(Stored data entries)

-- ==== Sys2Proof/Tests/Slice0.lean ====
section
/-! SUPPORT. Tests of our own: what WellFormed refuses, words written out from spec/30_encoding.md R103, one step of each
instruction with its result from spec/95_test_vectors.md, and for each statement a state and operands that meet its
hypotheses. -/

namespace Sys2Proof.Tests

open Sys2Proof.Machine

/-! ### WellFormed -/

theorem test_wellFormed_refuses_sixteen_rows : Instr.wellFormed (.drw 0 0 16) = false := by decide
theorem test_wellFormed_admits_fifteen_rows : Instr.wellFormed (.drw 15 15 15) = true := by decide

/-! ### Decoding: words written out from the patterns of 30_encoding.md R103 -/

theorem test_decode_flow :
    decode 0x00E0 = .ok .cls ∧ decode 0x00EE = .ok .ret ∧ decode 0x1FFF = .ok (.jp 0xFFF) ∧
    decode 0x220C = .ok (.call 0x20C) ∧ decode 0x3310 = .ok (.seVxKk 3 0x10) ∧
    decode 0x452A = .ok (.sneVxKk 5 0x2A) ∧ decode 0x5120 = .ok (.seVxVy 1 2) ∧
    decode 0x9E10 = .ok (.sneVxVy 14 1) ∧ decode 0xB301 = .ok (.jpV0 0x301) := by decide

theorem test_decode_alu :
    decode 0x6A7B = .ok (.ldVxKk 10 0x7B) ∧ decode 0x71FF = .ok (.addVxKk 1 0xFF) ∧
    decode 0x8120 = .ok (.ldVxVy 1 2) ∧ decode 0x8121 = .ok (.orVxVy 1 2) ∧
    decode 0x8122 = .ok (.andVxVy 1 2) ∧ decode 0x8123 = .ok (.xorVxVy 1 2) ∧
    decode 0x8F14 = .ok (.addVxVy 15 1) ∧ decode 0x8125 = .ok (.subVxVy 1 2) ∧
    decode 0x8127 = .ok (.subnVxVy 1 2) ∧ decode 0x8126 = .ok (.shrVxVy 1 2) ∧
    decode 0x812E = .ok (.shlVxVy 1 2) ∧ decode 0xC10F = .ok (.rnd 1 0x0F) := by decide

theorem test_decode_memory_display_devices :
    decode 0xA300 = .ok (.ldI 0x300) ∧ decode 0xF11E = .ok (.addIVx 1) ∧ decode 0xF429 = .ok (.ldFVx 4) ∧
    decode 0xF333 = .ok (.ldBVx 3) ∧ decode 0xFF55 = .ok (.ldMemVx 15) ∧ decode 0xF465 = .ok (.ldVxMem 4) ∧
    decode 0xD125 = .ok (.drw 1 2 5) ∧ decode 0xE19E = .ok (.skp 1) ∧ decode 0xE1A1 = .ok (.sknp 1) ∧
    decode 0xF007 = .ok (.ldVxDt 0) ∧ decode 0xF30A = .ok (.ldVxK 3) ∧ decode 0xF015 = .ok (.ldDtVx 0) ∧
    decode 0xF018 = .ok (.ldStVx 0) := by decide

theorem test_decode_refuses_by_name :
    decode 0x0000 = .error .invalid0nnn ∧ decode 0x0FFF = .error .invalid0nnn ∧
    decode 0x5121 = .error .invalid5xyn ∧ decode 0x8008 = .error .invalid8xyn ∧
    decode 0x8FFF = .error .invalid8xyn ∧ decode 0x9001 = .error .invalid9xyn ∧
    decode 0xE000 = .error .invalidExkk ∧ decode 0xEF9F = .error .invalidExkk ∧
    decode 0xF000 = .error .invalidFxkk ∧ decode 0xFFFF = .error .invalidFxkk := by decide

theorem test_decodeTableWord_reads_one_word :
    decodeTableWord 16 0xD125 = some (.drw 1 2 5) ∧ decodeTableWord 16 0x5121 = none := by decide

/-! ### One tick of one word (95_test_vectors.md 2.1 to 2.7, section 1) -/

/-- Whether a result is a next state with a property. -/
def gives (r : Result) (p : State → Bool) : Bool :=
  match r with
  | .next t => p t
  | _ => false

/-- A tick of the word `op`, stored at the pc, ends in a state with a property. -/
def ticks (inp : TickInput) (op : Word) (s : State) (p : State → Bool) : Bool :=
  gives (tick inp (storeFetchWord op s)) p

/-- The reset state with registers written. -/
def regs (l : List (Reg × Byte)) : State := l.foldl (fun s c => s.setV c.1 c.2) State.reset

/-- A state with bytes written from `a` up. -/
def poke (a : Nat) (bytes : List Byte) (s : State) : State := s.setMem (s.mem.writeBytes a bytes)

/-- Inputs with some keys down. -/
def keys (l : List Key) : TickInput :=
  { TickInput.idle with keys := l.foldl (fun v k => v.set k.val true k.isLt) TickInput.idle.keys }

/-- Inputs with a random byte. -/
def rnd (b : Byte) : TickInput := { TickInput.idle with rnd := b }

/-- The state with the stack pointer `sp`. -/
def depth (sp : Fin 17) (s : State) : State := { s with sp := sp }

/-- The state with the other SHIFT_SRC. -/
def shiftsVx (s : State) : State := { s with params := { s.params with shiftSrc := .vx } }

/-- The state with the pc at `pc`. -/
def atPc (pc : Word) (s : State) : State := { s with pc := pc }

/-- A state halted by an invalid word. -/
def halted : State := State.reset.record .decodeError 0 0 0

theorem test_invalid_word_faults :
    ticks TickInput.idle 0x5121 (State.reset)
      (fun t => t.flt == some ⟨.decodeError, 0x200, 0x5121, 0, 0⟩ && t.pc == 0x200) = true := by decide
theorem test_fetch_at_FFF_faults :
    gives (tick TickInput.idle (atPc 0xFFF State.reset))
      (fun t => t.flt == some ⟨.fetchOutOfRange, 0xFFF, 0, 0, 0⟩) = true := by decide
theorem test_fetch_at_FFE_runs :
    ticks TickInput.idle 0x6A01 (atPc 0xFFE State.reset)
      (fun t => t.getV 10 == 1 && t.pc == 0x1000) = true := by decide
theorem test_ret_pops :
    ticks TickInput.idle 0x00EE ({ atPc 0x20E State.reset with sp := 1, stack := State.reset.stack.set 0 0x204 })
      (fun t => t.pc == 0x206 && t.sp == 0 && t.stack.get 0 == 0x204) = true := by decide
theorem test_ret_underflow :
    ticks TickInput.idle 0x00EE (State.reset)
      (fun t => t.flt == some ⟨.stackUnderflow, 0x200, 0x00EE, 0, 0⟩) = true := by decide
theorem test_jp :
    ticks TickInput.idle 0x1FFF (State.reset) (fun t => t.pc == 0xFFF) = true := by decide
theorem test_call_last_slot :
    ticks TickInput.idle 0x2300 (depth 15 State.reset)
      (fun t => t.stack.get 15 == 0x200 && t.sp == 16 && t.pc == 0x300) = true := by decide
theorem test_call_overflow :
    ticks TickInput.idle 0x2300 (depth 16 State.reset)
      (fun t => t.flt == some ⟨.stackOverflow, 0x200, 0x2300, 0, 0⟩ && t.sp == 16) = true := by decide
theorem test_se_kk_equal :
    ticks TickInput.idle 0x3310 (regs [(3, 0x10)]) (fun t => t.pc == 0x204) = true := by decide
theorem test_se_kk_unequal :
    ticks TickInput.idle 0x3310 (regs [(3, 0x11)]) (fun t => t.pc == 0x202) = true := by decide
theorem test_sne_kk_equal :
    ticks TickInput.idle 0x4310 (regs [(3, 0x10)]) (fun t => t.pc == 0x202) = true := by decide
theorem test_sne_kk_source_scenario :
    ticks TickInput.idle 0x452A (regs [(5, 2)]) (fun t => t.pc == 0x204) = true := by decide
theorem test_se_reg :
    ticks TickInput.idle 0x5120 (regs [(1, 7), (2, 7)]) (fun t => t.pc == 0x204) = true := by decide
theorem test_sne_reg_same :
    ticks TickInput.idle 0x9110 (regs [(1, 3)]) (fun t => t.pc == 0x202) = true := by decide
theorem test_sne_reg :
    ticks TickInput.idle 0x9120 (regs [(1, 7), (2, 8)]) (fun t => t.pc == 0x204) = true := by decide
theorem test_jp_v0_not_masked :
    ticks TickInput.idle 0xBFFF (regs [(0, 0xFF)]) (fun t => t.pc == 0x10FE) = true := by decide
theorem test_ld_kk :
    ticks TickInput.idle 0x6A7B (State.reset) (fun t => t.getV 10 == 0x7B && t.pc == 0x202) = true := by decide
theorem test_add_kk_wraps :
    ticks TickInput.idle 0x71FF (regs [(1, 1), (15, 0x55)])
      (fun t => t.getV 1 == 0 && t.getV 15 == 0x55) = true := by decide
theorem test_ld_reg :
    ticks TickInput.idle 0x8120 (regs [(2, 0x99)]) (fun t => t.getV 1 == 0x99) = true := by decide
theorem test_or :
    ticks TickInput.idle 0x8121 (regs [(1, 0xF0), (2, 0x0F), (15, 0x55)])
      (fun t => t.getV 1 == 0xFF && t.getV 15 == 0x55) = true := by decide
theorem test_and :
    ticks TickInput.idle 0x8122 (regs [(1, 0xF0), (2, 0x3C), (15, 0x55)])
      (fun t => t.getV 1 == 0x30 && t.getV 15 == 0x55) = true := by decide
theorem test_xor :
    ticks TickInput.idle 0x8123 (regs [(1, 0xF0), (2, 0x3C), (15, 0x55)])
      (fun t => t.getV 1 == 0xCC && t.getV 15 == 0x55) = true := by decide
theorem test_add_carry :
    ticks TickInput.idle 0x8124 (regs [(1, 0xFF), (2, 1)])
      (fun t => t.getV 1 == 0 && t.getV 15 == 1) = true := by decide
theorem test_add_flag_last :
    ticks TickInput.idle 0x8F14 (regs [(15, 0x10), (1, 1)]) (fun t => t.getV 15 == 0) = true := by decide
theorem test_sub_equal_strict :
    ticks TickInput.idle 0x8125 (regs [(1, 5), (2, 5), (15, 7)])
      (fun t => t.getV 1 == 0 && t.getV 15 == 0) = true := by decide
theorem test_sub_borrow :
    ticks TickInput.idle 0x8125 (regs [(2, 1)]) (fun t => t.getV 1 == 0xFF && t.getV 15 == 0) = true := by decide
theorem test_subn :
    ticks TickInput.idle 0x8127 (regs [(1, 3), (2, 5)]) (fun t => t.getV 1 == 2 && t.getV 15 == 1) = true := by decide
theorem test_subn_borrow :
    ticks TickInput.idle 0x8127 (regs [(1, 5), (2, 3)])
      (fun t => t.getV 1 == 0xFE && t.getV 15 == 0) = true := by decide
theorem test_shr_vy :
    ticks TickInput.idle 0x8126 (regs [(1, 0xAA), (2, 5)])
      (fun t => t.getV 1 == 2 && t.getV 2 == 5 && t.getV 15 == 1) = true := by decide
theorem test_shr_vx :
    ticks TickInput.idle 0x8126 (shiftsVx (regs [(1, 0xAA), (2, 5)]))
      (fun t => t.getV 1 == 0x55 && t.getV 15 == 0) = true := by decide
theorem test_shl_vy :
    ticks TickInput.idle 0x812E (regs [(2, 0x80)]) (fun t => t.getV 1 == 0 && t.getV 15 == 1) = true := by decide
theorem test_shl_vx :
    ticks TickInput.idle 0x812E (shiftsVx (regs [(1, 0x41), (2, 0x80)]))
      (fun t => t.getV 1 == 0x82 && t.getV 15 == 0) = true := by decide
theorem test_rnd_masks :
    ticks (rnd 0xB7) 0xC10F (State.reset) (fun t => t.getV 1 == 7) = true := by decide
theorem test_ld_i :
    ticks TickInput.idle 0xA300 (State.reset) (fun t => t.i == 0x300) = true := by decide
theorem test_add_i_wraps :
    ticks TickInput.idle 0xF11E ((regs [(1, 1), (15, 0x55)]).setI 0xFFFF)
      (fun t => t.i == 0 && t.getV 15 == 0x55) = true := by decide
theorem test_ld_f :
    ticks TickInput.idle 0xF429 (regs [(4, 0x0A)]) (fun t => t.i == 0x32) = true := by decide
theorem test_ld_f_not_masked :
    ticks TickInput.idle 0xF129 (regs [(1, 0xFF)]) (fun t => t.i == 0x4FB) = true := by decide
theorem test_bcd_last_bytes :
    ticks TickInput.idle 0xF133 ((regs [(1, 255)]).setI 0xFFD)
      (fun t => t.mem.readBytes 0xFFD 3 == [2, 5, 5] && t.i == 0xFFD) = true := by decide
theorem test_bcd_reserved :
    ticks TickInput.idle 0xF133 ((regs [(1, 255)]).setI 0x1FF)
      (fun t => t.flt == some ⟨.reservedWrite, 0x200, 0xF133, 0x1FF, 0⟩ && t.mem.read 0x1FF == 0) = true := by decide
theorem test_store_range :
    ticks TickInput.idle 0xFF55 (State.reset.setI 0xFF1)
      (fun t => t.flt == some ⟨.memOutOfRange, 0x200, 0xFF55, 0x1000, 0⟩) = true := by decide
theorem test_store_first :
    ticks TickInput.idle 0xF055 ((regs [(0, 9), (1, 8)]).setI 0x300)
      (fun t => t.mem.readBytes 0x300 2 == [9, 0] && t.i == 0x301) = true := by decide
theorem test_load_glyph_zero :
    ticks TickInput.idle 0xF465 (poke 0 [0xF0, 0x90, 0x90, 0x90, 0xF0] State.reset)
      (fun t => t.v.toList.take 6 == [0xF0, 0x90, 0x90, 0x90, 0xF0, 0] && t.i == 5) = true := by decide
theorem test_load_range :
    ticks TickInput.idle 0xF065 (State.reset.setI 0x1000)
      (fun t => t.flt == some ⟨.memOutOfRange, 0x200, 0xF065, 0x1000, 0⟩) = true := by decide
theorem test_cls :
    ticks TickInput.idle 0x00E0 (State.reset.setDisplay (State.reset.display.toggle 5 6))
      (fun t => !t.pixel 5 6 && t.chg && t.pc == 0x202) = true := by decide
theorem test_draw_wraps :
    ticks TickInput.idle 0xD122 (poke 0x300 [0xC0, 0xC0] ((regs [(1, 63), (2, 31)]).setI 0x300))
      (fun t => t.pixel 63 31 && t.pixel 0 31 && t.pixel 63 0 && t.pixel 0 0 && !t.pixel 1 0 &&
        t.getV 15 == 0 && t.chg) = true := by decide
theorem test_draw_collides :
    ticks TickInput.idle 0xD121 (poke 0x300 [0xC0] ((State.reset.setDisplay (State.reset.display.toggle 0 0)).setI 0x300))
      (fun t => !t.pixel 0 0 && t.pixel 1 0 && t.getV 15 == 1) = true := by decide
theorem test_skp_down :
    ticks (keys [7, 10]) 0xE19E (regs [(1, 7)]) (fun t => t.pc == 0x204) = true := by decide
theorem test_skp_no_key :
    ticks TickInput.idle 0xE19E (regs [(1, 0x10)])
      (fun t => t.flt == some ⟨.keyOutOfRange, 0x200, 0xE19E, 0, 0x10⟩) = true := by decide
theorem test_sknp_down :
    ticks (keys [7]) 0xE1A1 (regs [(1, 7)]) (fun t => t.pc == 0x202) = true := by decide
theorem test_sknp_up :
    ticks TickInput.idle 0xE1A1 (regs [(1, 7)]) (fun t => t.pc == 0x204) = true := by decide
theorem test_wait_for_key :
    ticks ({ TickInput.idle with exit := true }) 0xF30A (State.reset)
      (fun t => t.pc == 0x200 && t.getV 3 == 0) = true := by decide
theorem test_key_lowest_of_two :
    ticks (keys [3, 9]) 0xF30A (State.reset) (fun t => t.getV 3 == 3 && t.pc == 0x202) = true := by decide
theorem test_ld_dt :
    ticks TickInput.idle 0xF007 (State.reset.setDt 0x3C) (fun t => t.getV 0 == 0x3C) = true := by decide
theorem test_set_dt :
    ticks TickInput.idle 0xF015 (regs [(0, 7)]) (fun t => t.dt == 7) = true := by decide
theorem test_set_st :
    ticks TickInput.idle 0xF018 (regs [(0, 0x10)])
      (fun t => t.st == 0x10 && (status t).soundActive) = true := by decide
theorem test_timers_saturate :
    (decreaseTimers (State.reset.setSt 1)).st = 0 ∧ (decreaseTimers (State.reset.setSt 1)).dt = 0 ∧
    (decreaseTimers (halted.setDt 5)).dt = 5 := by decide
theorem test_load_rom_odd_length :
    (match loadRom [0xAB] State.reset with
    | .next (t, .ok) => t.mem.readBytes 0x200 2 == [0xAB, 0] && decode (fetchWord t) == .ok (.ldI 0xB00)
    | _ => false) = true := by decide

- WORK ORDER: After locating the line holding "ticks TickInput.idle 0x00E0" above, output exactly that line and every line after it through the line holding "ticks TickInput.idle 0xD122". Include nothing else.

- EXERCISE SOLUTION:
    ticks TickInput.idle 0x00E0 (State.reset.setDisplay (State.reset.display.toggle 5 6))
      (fun t => !t.pixel 5 6 && t.chg && t.pc == 0x202) = true := by decide
theorem test_draw_wraps :
    ticks TickInput.idle 0xD122 (poke 0x300 [0xC0, 0xC0] ((regs [(1, 63), (2, 31)]).setI 0x300))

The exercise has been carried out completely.